I’m beginning with what I have and where I can. I took a 30 minute walk yesterday.  My phone died immediately after my feet hit the pavement.  That irritated me and I nearly went back to charge it.  I had wanted to make a phone call or listen to something.  I had a dear friend (maybe more than one at times) tell me that I was so stubborn and sometimes needed a figurative smack in the head to listen.

Ouch!  I know why I haven’t been walking and it’s not because I am lazy.  While I might say that I desire that time with God and to care for myself, I truly do not.  I just stated that I’ve been running from God and can’t stand to be alone with my own thoughts.  This is truth.  I would rather read, talk, play candy crush, do dishes, eat, drive….anything that keeps me from being alone with my thoughts.  Sometimes, when I am still, the tears still come.  I’m tired of the tears.  So I run in various ways.  I’m beginning to see what a self destructive pattern this is.

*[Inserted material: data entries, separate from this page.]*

/-- The USB flag is a one-way latch (10_state R35): three rules set it, none but RST clears it, and no rule reads it to
decide anything. -/
def Obligations.UsbFlagIsOneWayLatch : Prop :=
  (∀ (i : Instr) (s t : State), exec i s = .next t → (∀ level, i ≠ .rst level) →
    (t.usb_flag = true ↔ s.usb_flag = true ∨ ∃ temp chg usbboot, i = .poll temp chg usbboot ∧
      ((s.phase = .boot ∧ usbboot = true) ∨ (s.phase.waits ∧ chg = true) ∨
       (s.phase = .offSettle ∧ s.due s.off_ref s.cfg.offSettleTicks)))) ∧
  (∀ (level : Level) (s t : State), exec (.rst level) s = .next t → t.usb_flag = false) ∧
  (∀ (i : Instr) (f : Bool) (s t : State), exec i s = .next t →
    ∃ g, exec i { s with usb_flag := f } = .next { t with usb_flag := g })

/-- `pwr_hold` is set only by entering LOW and cleared only by entering OFF and by RST (10_state R39). -/
def Obligations.SupplyLineFollowsLowAndOffEntry : Prop :=
  ∀ (i : Instr) (s t : State), exec i s = .next t →
    (s.pwr_hold = false → t.pwr_hold = true → t.state = .low ∧ t.next = .med) ∧
    (s.pwr_hold = true → t.pwr_hold = false → t.state = .off ∧ t.next = .low)

/-- The power states advance in one direction only (42 R161): a power state changes only to its successor, by the
thermal override to LOW, or, after an override, from LOW to OFF; and by RST. The premise is the invariant
of StepKeepsSequencerWf. -/
def Obligations.PowerStateAdvancesOneWay : Prop :=
  ∀ (i : Instr) (s t : State), SequencerWf s → exec i s = .next t → (∀ level, i ≠ .rst level) →
    t.state ≠ s.state →
    (s.state = .off ∧ t.state = .low) ∨ (s.state = .low ∧ t.state = .med) ∨
    (s.state = .med ∧ t.state = .high) ∨ (s.state = .high ∧ t.state = .off) ∨
    (s.phase = .therm ∧ t.state = .low ∧ t.next = .off) ∨
    (s.state = .low ∧ s.next = .off ∧ t.state = .off)

/-- What holds of the document's "exactly one of {power state, modifier}" (42 R155, marked derived by the spec, conflict
C3): the modifier changes, but by RST, only in a POLL that classifies a press, either a SHORT press that enters OFF under
STROBE, or a LONG press outside OFF, which leaves the power state. -/
def Obligations.PressChangesStateOrModifier : Prop :=
  ∀ (i : Instr) (s t : State), exec i s = .next t → (∀ level, i ≠ .rst level) → t.modifier ≠ s.modifier →
    (∃ temp chg usbboot, i = .poll temp chg usbboot) ∧ s.phase = .waitUp ∧
    ((s.release_count ≠ s.seen_release ∧ s.next = .off ∧ s.modifier = .strobe ∧ t.modifier = .solid ∧
        t.state = .off ∧ t.phase = .offRel) ∨
     (s.release_count = s.seen_release ∧ s.due s.down_tick s.cfg.longTicks ∧ s.state ≠ .off ∧ t.state = s.state ∧
        t.phase = .waitRel))

/-- 10_state R52 (marked derived by the spec), with the clauses its induction needs: every step keeps it. -/
def Obligations.StepKeepsSequencerWf : Prop :=
  ∀ s t : State, SequencerWf s → step s = .next t → SequencerWf t

/-- The light outputs are the static values of the state, but for the strobe and the warning sequence (42 R165, R166, 43
R194; R166 is marked derived by the spec): every step keeps it, and in OFF the device is off (70 R246). -/
def Obligations.StepKeepsLightWf : Prop :=
  ∀ s t : State, SequencerWf s → LightWf s → step s = .next t →
    LightWf t ∧ (t.state = .off → t.deviceOff)

/-- "Every rule uses `tick` only through differences, and only NOW shows it" (10_state R53): adding a constant to the
Tick, to every register that holds a tick value and to the tick operands changes nothing but that addition, and NOW's
result. -/
def Obligations.TickIsUsedOnlyThroughDifferences : Prop :=
  ∀ (d : Byte) (i : Instr) (s t : State), (∀ level, i ≠ .rst level) → exec i s = .next t →
    exec (shiftOperands d i) (s.shiftTicks d) = .next
      (if i = .now then { t.shiftTicks d with res := t.res + d } else t.shiftTicks d)

/-- TICK commutes with PIN and with SCLK (60 R216). -/
def Obligations.TickCommutesWithDebounce : Prop :=
  (∀ (level : Level) (s : State), execAll [.tick, .pin level] s = execAll [.pin level, .tick] s) ∧
  (∀ s : State, execAll [.tick, .sclk] s = execAll [.sclk, .tick] s)

/-- The arbiter's order (60 R216): RST discards the others; else TICK, PIN, SCLK, POLL, a query, each for its event. -/
def Obligations.ArbiterOrdersEvents : Prop :=
  (∀ (e : Events) (level : Level), e.reset = some level → arbiter e = [.rst level]) ∧
  (∀ (level : Level) (x : Spin) (q : Query),
    arbiter ⟨none, true, some level, true, some x, some q⟩ =
      [.tick, .pin level, .sclk, .poll x.temp x.chg x.usbboot, q.instr]) ∧
  (∀ e : Events, e.reset = none →
    (arbiter e).Pairwise (fun i j => arbiterRank i < arbiterRank j) ∧
    (Instr.tick ∈ arbiter e ↔ e.overflow = true) ∧
    (∀ level, Instr.pin level ∈ arbiter e ↔ e.pinChange = some level) ∧
    (Instr.sclk ∈ arbiter e ↔ e.settlePulse = true) ∧
    (∀ temp chg usbboot, Instr.poll temp chg usbboot ∈ arbiter e ↔ e.spin = some ⟨temp, chg, usbboot⟩) ∧
    (∀ q : Query, q.instr ∈ arbiter e ↔ e.query = some q) ∧
    (∀ level, Instr.rst level ∉ arbiter e) ∧ Instr.nop ∉ arbiter e)

/-- The whole warning sequence (43 R197, marked derived by the spec): from the trigger, with one POLL per tick and any
operands, after `n` ticks short of 7 intervals exactly `n / HALF_SEC_TICKS` toggles have been made and the state is still
the one it was; at 7 intervals the state is LOW with next state OFF and the saved phase is back. -/
def Obligations.WarningSequenceTakesSevenIntervals : Prop :=
  ∀ (xs : List Spin) (s : State), 1 ≤ s.cfg.ticksPerSecond / 2 → s.cfg.ticksPerSecond / 2 ≤ 127 →
    s.phase = .therm → s.blink_left = 6#3 → s.blink_ref = s.tick → s.drv_en = true →
    (xs.length < 7 * (s.cfg.ticksPerSecond / 2) →
      ∃ t, execAll (tickPolls xs) s = .next t ∧ t.phase = .therm ∧ t.state = s.state ∧
        t.blink_left.toNat + xs.length / (s.cfg.ticksPerSecond / 2) = 6 ∧
        t.drv_en = decide (xs.length / (s.cfg.ticksPerSecond / 2) % 2 = 0)) ∧
    (xs.length = 7 * (s.cfg.ticksPerSecond / 2) →
      ∃ t, execAll (tickPolls xs) s = .next t ∧ t.phase = s.ret_phase ∧ t.state = .low ∧ t.next = .off ∧
        t.blink_left = 0#3 ∧ t.pwm_en = true ∧ t.pwm_level = s.cfg.lowDuty ∧ t.drv_en = false ∧
        t.drv_mode = false ∧ t.modifier = s.modifier ∧ t.pwr_hold = s.pwr_hold ∧ SameDebounce s t)
end

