/-- An operation of an instant without reset is that of one of its events. -/
theorem mem_arbiter {e : Events} (h : e.reset = none) {i : Instr} :
    i ∈ arbiter e ↔ (e.overflow = true ∧ i = .tick) ∨ (∃ level, e.pinChange = some level ∧ i = .pin level) ∨
      (e.settlePulse = true ∧ i = .sclk) ∨ (∃ x, e.spin = some x ∧ i = .poll x.temp x.chg x.usbboot) ∨
        ∃ q, e.query = some q ∧ q.instr = i := by
  simp only [arbiter_of_no_reset h, List.mem_append, List.mem_ite_nil_right, List.mem_singleton, Option.mem_toList,
    Option.map_eq_some_iff, or_assoc, eq_comm (a := Instr.pin _), eq_comm (a := Instr.poll _ _ _)]

theorem Query.instr_inj {q r : Query} : q.instr = r.instr ↔ q = r := by
  cases q <;> cases r <;> simp [Query.instr]

theorem Query.arbiterRank_instr (q : Query) : arbiterRank q.instr = 5 := by
  cases q <;> rfl

/-- A query is no operation of another event. -/
theorem Query.instr_ne (q : Query) :
    q.instr ≠ .tick ∧ (∀ level, q.instr ≠ .pin level) ∧ q.instr ≠ .sclk ∧
      (∀ temp chg usbboot, q.instr ≠ .poll temp chg usbboot) ∧ (∀ level, q.instr ≠ .rst level) ∧ q.instr ≠ .nop := by
  cases q <;> simp [Query.instr]

theorem spin_eq_mk_iff {x : Spin} {temp : Byte} {chg usbboot : Bool} :
    temp = x.temp ∧ chg = x.chg ∧ usbboot = x.usbboot ↔ x = ⟨temp, chg, usbboot⟩ := by
  cases x
  simp [eq_comm]

/-- The piece of an event that carries a value has the rank of its operation, or is empty. -/
theorem ranks_toList_sublist {α : Type} (f : α → Instr) {k : Nat} (hf : ∀ a, arbiterRank (f a) = k) (o : Option α) :
    ((o.map f).toList.map arbiterRank).Sublist [k] := by
  cases o with
  | none => exact List.nil_sublist _
  | some a => simp [hf a]

theorem ranks_ite_sublist (b : Bool) (i : Instr) :
    ((if b then [i] else []).map arbiterRank).Sublist [arbiterRank i] := by
  cases b <;> simp

/-- The ranks of an instant without reset are those of the full instant with some left out. -/
theorem arbiter_ranks_sublist {e : Events} (h : e.reset = none) :
    ((arbiter e).map arbiterRank).Sublist [1, 2, 3, 4, 5] := by
  have tick := ranks_ite_sublist e.overflow .tick
  have pin := ranks_toList_sublist .pin (fun _ => rfl) e.pinChange
  have sclk := ranks_ite_sublist e.settlePulse .sclk
  have poll := ranks_toList_sublist (fun x : Spin => .poll x.temp x.chg x.usbboot) (fun _ => rfl) e.spin
  have query := ranks_toList_sublist Query.instr Query.arbiterRank_instr e.query
  rw [arbiter_of_no_reset h]
  simp only [List.map_append]
  exact (((tick.append pin).append sclk).append poll).append query

theorem arbiter_pairwise {e : Events} (h : e.reset = none) :
    (arbiter e).Pairwise fun i j => arbiterRank i < arbiterRank j := by
  have rising : [1, 2, 3, 4, 5].Pairwise (· < ·) := by decide
  exact List.pairwise_map.mp (rising.sublist (arbiter_ranks_sublist h))

/-- Settles O58: the order is that of the ranks, and an operation of each kind comes from its own event only. -/
theorem arbiterOrdersEvents : Obligations.ArbiterOrdersEvents := by
  refine ⟨fun e level => arbiter_of_reset, fun level x q => rfl, fun e h => ?_⟩
  refine ⟨arbiter_pairwise h, ?tick, fun level => ?pin, ?sclk, fun temp chg usbboot => ?poll, fun q => ?query,
    fun level => ?rst, ?nop⟩
  case poll => simp [mem_arbiter h, Query.instr_ne, spin_eq_mk_iff]
  case query => simp [mem_arbiter h, Query.instr_ne, Query.instr_inj]
  all_goals simp [mem_arbiter h, Query.instr_ne]

end Sys2Proof.Machine

/-!
PROOFS. Reset and hazards (70_reset_and_hazards): what RST leaves, and its word (R240).
-/
namespace Sys2Proof.Machine

/-- Settles O44: what RST leaves is `resetRegisters` under the two step outputs, and its word is that of O6. -/
theorem rstLoadsResetValues : Obligations.RstLoadsResetValues := by
  obtain ⟨-, -, -, -, rstWord⟩ := encodedWordAsNumber
  exact ⟨fun level s => exec_eq_next_resultOf (.rst level) s, rstWord⟩

end Sys2Proof.Machine
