-- ==== Sys2Proof/Machine/Schedule.lean ====
section
/-!
DEFINITION. Which step comes next and what it runs (spec 00_scope.md R11; 60_exceptions.md R129): the script or the free
schedule names an event, its guard decides whether it happens, and the event either is an operation of an agent or runs
an instruction.
-/

namespace Sys2Proof.Machine

/-- The event whose turn it is: the script's next one, or, where the script is used up, a free one (log 1). -/
def nextEvent (s : State) : Event :=
  match s.script with
  | e :: _ => e
  | [] => Config.freeEvent s.turns

/-- The state in which the event of this turn is taken: the turn is counted and the script is one event shorter. -/
def State.advance (s : State) : State := { s with script := s.script.tail, turns := s.turns + 1 }

/-- The fetch of `RxHeader`: the three oldest bytes of `RXFIFO` as an instruction, and the state without them
(40_header_parse.md R78). -/
def fetchHeader (s : State) : Option (Instr × State) :=
  match decode s.rxfifo with
  | .ok (i, rest) => some (i, withRx rest s)
  | .error _ => none

/-- What an event comes to: an instruction to run in a state, or an answer. -/
inductive Action where
  | run (i : Instr) (s : State)
  | answer (o : Answer)
  deriving Repr

/-- What an event comes to when its guard does not hold: nothing happens (log 2); but a byte that arrives before start-up
is outside the model (40_header_parse.md R75, U15; log 3). -/
def notEnabled (e : Event) (s : State) : Action :=
  match e with
  | .hostPush _ => .answer (.refused .byteBeforeStartUp)
  | _ => .answer (.next s)

/-- What an event comes to when its guard holds (00_scope.md R11). `RxHeader` runs the header at the front of `RXFIFO`;
the dispatcher's steps run the claimed command, whose length field `PEND_LEN` still holds (10_state.md R15, R41 I6). -/
def takeEvent (e : Event) (s : State) : Action :=
  match e with
  | .hostPush b => .answer (.next (hostPush b s))
  | .rxHeader =>
    match fetchHeader s with
    | some (i, t) => .run i t
    | none => .answer (.next s)
  | .claim => .answer (.next (claim s))
  | .execRecvRate => .run (.receiveRate s.pendLen) s
  | .execSendRate => .run (.sendRate s.pendLen) s
  | .execRecvWave => .run (.receiveWaveform s.pendLen) s
  | .execSendWave => .run (.sendWaveform s.pendLen) s
  | .acqTick x => .answer (acqTick x s)
  | .playTick => .answer (playTick s)
  | .clockEdge => .answer (.next (clockEdge s))
  | .gainDrive g => .answer (.next (gainDrive g s))
  | .initDone => .answer (.next (setInitDone s))
  | .reset => .answer (.next (resetBlock s))

/-- What an event comes to. -/
def eventAction (e : Event) (s : State) : Action :=
  if e.enabled s then takeEvent e s else notEnabled e s

/-- One event taken in a state: where it comes to an instruction, `exec` runs it. -/
def perform (e : Event) (s : State) : Answer :=
  match eventAction e s with
  | .run i t => exec i t
  | .answer o => o

/-- `s` with the header bytes at the front of `RXFIFO`, over the first three that stood there, the Command Receiver
enabled and its step next (log 16). -/
def placeHeader (bytes : List Byte) (s : State) : State :=
  { s with
    initDone := true
    dispCmd := .none
    rxfifo := bytes ++ s.rxfifo.drop Config.headerSize
    script := .rxHeader :: s.script }

end Sys2Proof.Machine
end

I walked.  I noticed six beautiful geese and I wondered if they were partnered.  (you know…because they mate for life).  They were in close proximity but not right next to one another.  However, when a car drove by or there was a noise, they would immediately pair off with their mate.  It was the coolest sight to observe and I doubt I would’ve taken time to notice God’s intricate design among the geese had I been on the phone.  Ironically, I was able to turn my phone on long enough to snap a few pictures of my feathered friends.  No accidents, ever.

Tonight, I will walk again.  Not because I have to but because I can.  I am on a journey of learning to love myself.  It’s not all bad but I’m honest enough to express that much of it really sucks.  I’m taking some scary steps, pretty consistently stretching out of my comfort zone…because that is where life begins, right?  I’m ready life!  Oh, what’s that?  You say you’ve already begun.  Oh dear!  I better start living!